Robby tears up when he remembers Jason visiting in August. They had their issues in high school, but that last time Jason visited Pullman their relationship was "the best it's ever been," Robby says. Robby jokes that Jason "stole" his friends. For the first time, Robby saw Jason really fit in.
"I'm a realist. I figured he was doing some drugs and whatever," Michael says. "But I never imagined anything like this was going to happen."
Robby thought it could help him stay away from drugs.
"I think he used because he was worried about what everybody else would think," Robby says. "So he never accepted himself."
After a week, Jason told Robby he didn't want to intrude, so he went back to Newport. Jason said he would visit his brother again in Pullman the next month.
But just three days before Jason planned to go to Pullman, Merritt encouraged Jason to pick him up and head to Timber River Ranch. The ranch, an 11-minute drive from Newport, is actually a wedding venue where couples can have a ceremony in front of the Pend Oreille River. The drive would have taken Jason along a highway surrounded by forests, hills and a Trump flag about every other mile. Then, he would travel past the gate into a dirt road, deeper into the trees until he reached the ranch.
There, authorities say, he'd meet Raddatz-Freeman, Belding and Hillestad.
On Nov. 7, nearly two months after Jason's murder, sheriff's deputies brought in Riley Hillestad for an interview. Hillestad showed up "wearing a ballistic vest, pepper spray, hand cuffs, knives, an AR 15 and a handgun," court documents say.
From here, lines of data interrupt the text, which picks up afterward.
/-! `State.advance` -/

@[simp] theorem State.advance_cfg (isInit : Bool) (rest : List Assign) (s : State) : (s.advance isInit rest).cfg = s.cfg := rfl
@[simp] theorem State.advance_life (isInit : Bool) (rest : List Assign) (s : State) :
    (s.advance isInit rest).life = if isInit && rest.isEmpty then .active else s.life := rfl
@[simp] theorem State.advance_cs (isInit : Bool) (rest : List Assign) (s : State) : (s.advance isInit rest).cs = s.cs := rfl
@[simp] theorem State.advance_clk (isInit : Bool) (rest : List Assign) (s : State) : (s.advance isInit rest).clk = s.clk := rfl
@[simp] theorem State.advance_data (isInit : Bool) (rest : List Assign) (s : State) :
    (s.advance isInit rest).data = s.data := rfl
@[simp] theorem State.advance_busy (isInit : Bool) (rest : List Assign) (s : State) :
    (s.advance isInit rest).busy = s.busy := rfl
@[simp] theorem State.advance_phase (isInit : Bool) (rest : List Assign) (s : State) :
    (s.advance isInit rest).phase = .running isInit rest := rfl
@[simp] theorem State.advance_tb (isInit : Bool) (rest : List Assign) (s : State) : (s.advance isInit rest).tb = s.tb := rfl
@[simp] theorem State.advance_pl (isInit : Bool) (rest : List Assign) (s : State) : (s.advance isInit rest).pl = s.pl := rfl
@[simp] theorem State.advance_err (isInit : Bool) (rest : List Assign) (s : State) : (s.advance isInit rest).err = s.err := rfl
@[simp] theorem State.advance_errInfo (isInit : Bool) (rest : List Assign) (s : State) :
    (s.advance isInit rest).errInfo = s.errInfo := rfl
@[simp] theorem State.advance_encIn (isInit : Bool) (rest : List Assign) (s : State) :
    (s.advance isInit rest).encIn = s.encIn := rfl
@[simp] theorem State.advance_encOut (isInit : Bool) (rest : List Assign) (s : State) :
    (s.advance isInit rest).encOut = s.encOut := rfl
@[simp] theorem State.advance_sink (isInit : Bool) (rest : List Assign) (s : State) :
    (s.advance isInit rest).sink = s.sink := rfl
@[simp] theorem State.advance_sr (isInit : Bool) (rest : List Assign) (s : State) : (s.advance isInit rest).sr = s.sr := rfl
@[simp] theorem State.advance_count (isInit : Bool) (rest : List Assign) (s : State) :
    (s.advance isInit rest).count = s.count := rfl
@[simp] theorem State.advance_frames (isInit : Bool) (rest : List Assign) (s : State) :
    (s.advance isInit rest).frames = s.frames := rfl
@[simp] theorem State.advance_wire (isInit : Bool) (rest : List Assign) (s : State) :
    (s.advance isInit rest).wire = s.wire := rfl
@[simp] theorem State.advance_host (isInit : Bool) (rest : List Assign) (s : State) :
    (s.advance isInit rest).host = s.host := rfl
@[simp] theorem State.advance_prim (isInit : Bool) (rest : List Assign) (s : State) :
    (s.advance isInit rest).prim = s.prim := rfl

theorem State.advance_cons (isInit : Bool) (a : Assign) (l : List Assign) (s : State) :
    s.advance isInit (a :: l) = { s with phase := .running isInit (a :: l) } := by simp [State.advance]

/-! `State.raiseInvalidArgument` -/

@[simp] theorem State.raiseInvalidArgument_cfg (d : Byte) (s : State) : (s.raiseInvalidArgument d).cfg = s.cfg := rfl
@[simp] theorem State.raiseInvalidArgument_life (d : Byte) (s : State) : (s.raiseInvalidArgument d).life = s.life := rfl
@[simp] theorem State.raiseInvalidArgument_cs (d : Byte) (s : State) : (s.raiseInvalidArgument d).cs = s.cs := rfl
@[simp] theorem State.raiseInvalidArgument_clk (d : Byte) (s : State) : (s.raiseInvalidArgument d).clk = s.clk := rfl
@[simp] theorem State.raiseInvalidArgument_data (d : Byte) (s : State) : (s.raiseInvalidArgument d).data = s.data := rfl
@[simp] theorem State.raiseInvalidArgument_busy (d : Byte) (s : State) : (s.raiseInvalidArgument d).busy = s.busy := rfl
@[simp] theorem State.raiseInvalidArgument_phase (d : Byte) (s : State) : (s.raiseInvalidArgument d).phase = s.phase := rfl
@[simp] theorem State.raiseInvalidArgument_tb (d : Byte) (s : State) : (s.raiseInvalidArgument d).tb = s.tb := rfl
@[simp] theorem State.raiseInvalidArgument_pl (d : Byte) (s : State) : (s.raiseInvalidArgument d).pl = s.pl := rfl
@[simp] theorem State.raiseInvalidArgument_err (d : Byte) (s : State) : (s.raiseInvalidArgument d).err = true := rfl
@[simp] theorem State.raiseInvalidArgument_errInfo (d : Byte) (s : State) : (s.raiseInvalidArgument d).errInfo = d := rfl
@[simp] theorem State.raiseInvalidArgument_errCode (d : Byte) (s : State) : (s.raiseInvalidArgument d).errCode = 1 := rfl
@[simp] theorem State.raiseInvalidArgument_encIn (d : Byte) (s : State) : (s.raiseInvalidArgument d).encIn = s.encIn := rfl
@[simp] theorem State.raiseInvalidArgument_encOut (d : Byte) (s : State) : (s.raiseInvalidArgument d).encOut = s.encOut := rfl
@[simp] theorem State.raiseInvalidArgument_sink (d : Byte) (s : State) : (s.raiseInvalidArgument d).sink = s.sink := rfl
@[simp] theorem State.raiseInvalidArgument_sr (d : Byte) (s : State) : (s.raiseInvalidArgument d).sr = s.sr := rfl
@[simp] theorem State.raiseInvalidArgument_count (d : Byte) (s : State) : (s.raiseInvalidArgument d).count = s.count := rfl
@[simp] theorem State.raiseInvalidArgument_frames (d : Byte) (s : State) : (s.raiseInvalidArgument d).frames = s.frames := rfl
@[simp] theorem State.raiseInvalidArgument_wire (d : Byte) (s : State) : (s.raiseInvalidArgument d).wire = s.wire := rfl
@[simp] theorem State.raiseInvalidArgument_host (d : Byte) (s : State) : (s.raiseInvalidArgument d).host = s.host := rfl
@[simp] theorem State.raiseInvalidArgument_prim (d : Byte) (s : State) : (s.raiseInvalidArgument d).prim = s.prim := rfl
All of the suspects told a different story. Hillestad, Raddatz-Freeman and Merritt each deflected blame and said that the other two beat up Jason in a shop at the ranch, records say. They all said Belding, the fourth man charged, was in the shop at the time. Witness statements and social media records indicate that Hillestad operated a "skid steer," a type of excavator, that night which authorities believe was used to bury Jason. Blakeslee says Jason was not buried alive and that the cause of death was blunt force trauma to the head.
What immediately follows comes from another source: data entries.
-- ==== Sys2Proof/Tests/Slice0.lean ====
section
/-! SUPPORT. The model's own tests: expected results are those of spec/95_test_vectors.md (their ids are named), the words are
written out from the encodings of spec/30_encoding.md. Then, for each obligation with hypotheses, values that meet them. -/

namespace Sys2Proof.Tests

open Sys2Proof.Machine

/-- The test font FONT_T of 30_encoding.md section 9 (for tests only). -/
def fontT : List FontEntry :=
  [⟨48, 0x7E⟩, ⟨49, 0x30⟩, ⟨50, 0x6D⟩, ⟨51, 0x79⟩, ⟨52, 0x33⟩, ⟨53, 0x5B⟩, ⟨54, 0x5F⟩, ⟨55, 0x70⟩,
   ⟨56, 0x7F⟩, ⟨57, 0x7B⟩, ⟨45, 0x01⟩, ⟨32, 0x00⟩, ⟨69, 0x4F⟩, ⟨72, 0x37⟩, ⟨76, 0x0E⟩, ⟨80, 0x67⟩]

/-- The test configuration CFG_T of the same section. -/
def cfgT : Cfg := { resetCfg with font := fontT, brightDefault := 0x03 }

/-- The state after reset under CFG_T, and with the guard. -/
def idleT : State := { State.reset with cfg := cfgT, sr := 0, count := 0, tb := [], pl := [] }
def guardT : State := { idleT with cfg := { cfgT with oorGuard := true } }

/-- A state inside a frame: CS low, 16 bits of the frame (0x01, 0xB0) read. -/
def inFrameT : State := { idleT with cs := false, sr := 0x01B0, count := 16 }

/-- A state in which the frame (1, 0xB0) runs. -/
def runningT : State := { idleT with busy := true, phase := .running false (pinsOf [⟨1, 0xB0⟩]) }

/-- A state in which only INIT's last assignment is left. -/
def initLastT : State := { inFrameT with busy := true, phase := .running true [⟨.cs, true⟩] }

/-- The pin list a next state is about to perform; [] if there is none. -/
def listOf : Outcome → List Assign
  | .next s =>
    match s.phase with
    | .idle => []
    | .running _ l => l
  | .fault _ => []
  | .refused _ => []

def errOf : Outcome → Option (Bool × Byte × Bool)
  | .next s => some (s.err, s.errInfo, s.busy)
  | .fault _ => none
  | .refused _ => none

def encOutOf : Outcome → Option Byte
  | .next s => some s.encOut
  | .fault _ => none
  | .refused _ => none

def refusalOf : Outcome → Option Refusal
  | .next _ => none
  | .fault _ => none
  | .refused r => some r

def faultOf : Outcome → Option Fault
  | .next _ => none
  | .fault r => some r
  | .refused _ => none

def framesOf : Outcome → Option (List Frame)
  | .next s => some s.frames
  | .fault _ => none
  | .refused _ => none

/-- A text of ASCII characters (general knowledge, G1). -/
def ascii (s : List Nat) : List Byte := s.map (BitVec.ofNat 8)

/-! ### Well-formedness: an ill-formed term for each check -/

theorem test_wf_text_too_long : (Instr.dispText (List.replicate 256 0x31) false).wf = false := by decide +kernel
theorem test_wf_text_longest : (Instr.dispText (List.replicate 255 0x31) false).wf = true := by decide +kernel
theorem test_wf_font_zero_code : ({ cfgT with font := [⟨0, 0x30⟩] } : Cfg).fontHasNoZero = false := by decide
theorem test_wf_font_repeat : ({ cfgT with font := [⟨49, 0x30⟩, ⟨49, 0x31⟩] } : Cfg).fontHasNoRepeat = false := by decide
theorem test_wf_ops_equal : ({ cfgT with opShutdown := 0x09 } : Cfg).opsDistinct = false := by decide
theorem test_wf_ops_digit : ({ cfgT with opShutdown := 0x08 } : Cfg).opsDistinct = false := by decide
theorem test_wf_bright : ({ cfgT with brightDefault := 0x10 } : Cfg).brightInRange = false := by decide
theorem test_wf_pins : ({ cfgT with pinClk := 0 } : Cfg).pinsDistinct = false := by decide
theorem test_wf_cfgT : cfgT.wf = true := by decide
Before the arrests, Michael thought his son was a victim of a hate crime for being gay. Now, he and Susan say they're just glad to see arrests made, trusting the sheriff if he says there's no evidence for a hate crime. The four men remain in jail and have not made any public comments since their arrest.
"The thing that I think has helped us most is knowing that these assholes have been arrested," Susan says.
The sheriff declined to answer Inlander questions about whether homophobic slurs were used by any of the suspects during the alleged murder, or whether Jason was lured to the property under false pretenses. He says Jason was "familiar" with the individuals at the property but wouldn't specify what the nature of the relationship was.
Pepper says she read parts of Jason's diary describing his being raped this summer, but Blakeslee says the diary — which they've investigated — "does not provide a level of detail" that would indicate Jason was sexually assaulted.
However, Blakeslee tells the Inlander that a rumor of a sexual assault is "something we're looking into" in trying to determine motive. He says Jason never reported a sexual assault to police and, as he understands it, the incident would have occurred outside his jurisdiction.
Even if they can't prove it's a hate crime, Pepper remains convinced that Jason's murder had to do with sexuality — either Jason's, or that of his murderers.
"I have that, in my book, as a hate crime," Pepper says.
One day, she says she wants to build a house in Newport that would be safe for anyone who identifies as LGBTQ.
For Robby, what helps him cope with his brother's death isn't the arrests. It's Jason's memory. At home, he keeps a bag of Jason's clothes next to a hope chest full of Jason's belongings. He leaves a spot open for Jason on the couch. When he thinks of Jason, he takes out some items — stuffed animals, clothes, a blanket — and sets them next to him where his brother is supposed to be.
"Sometimes I just put my head down and fall asleep there on the couch," Robby says. "That's what helps me."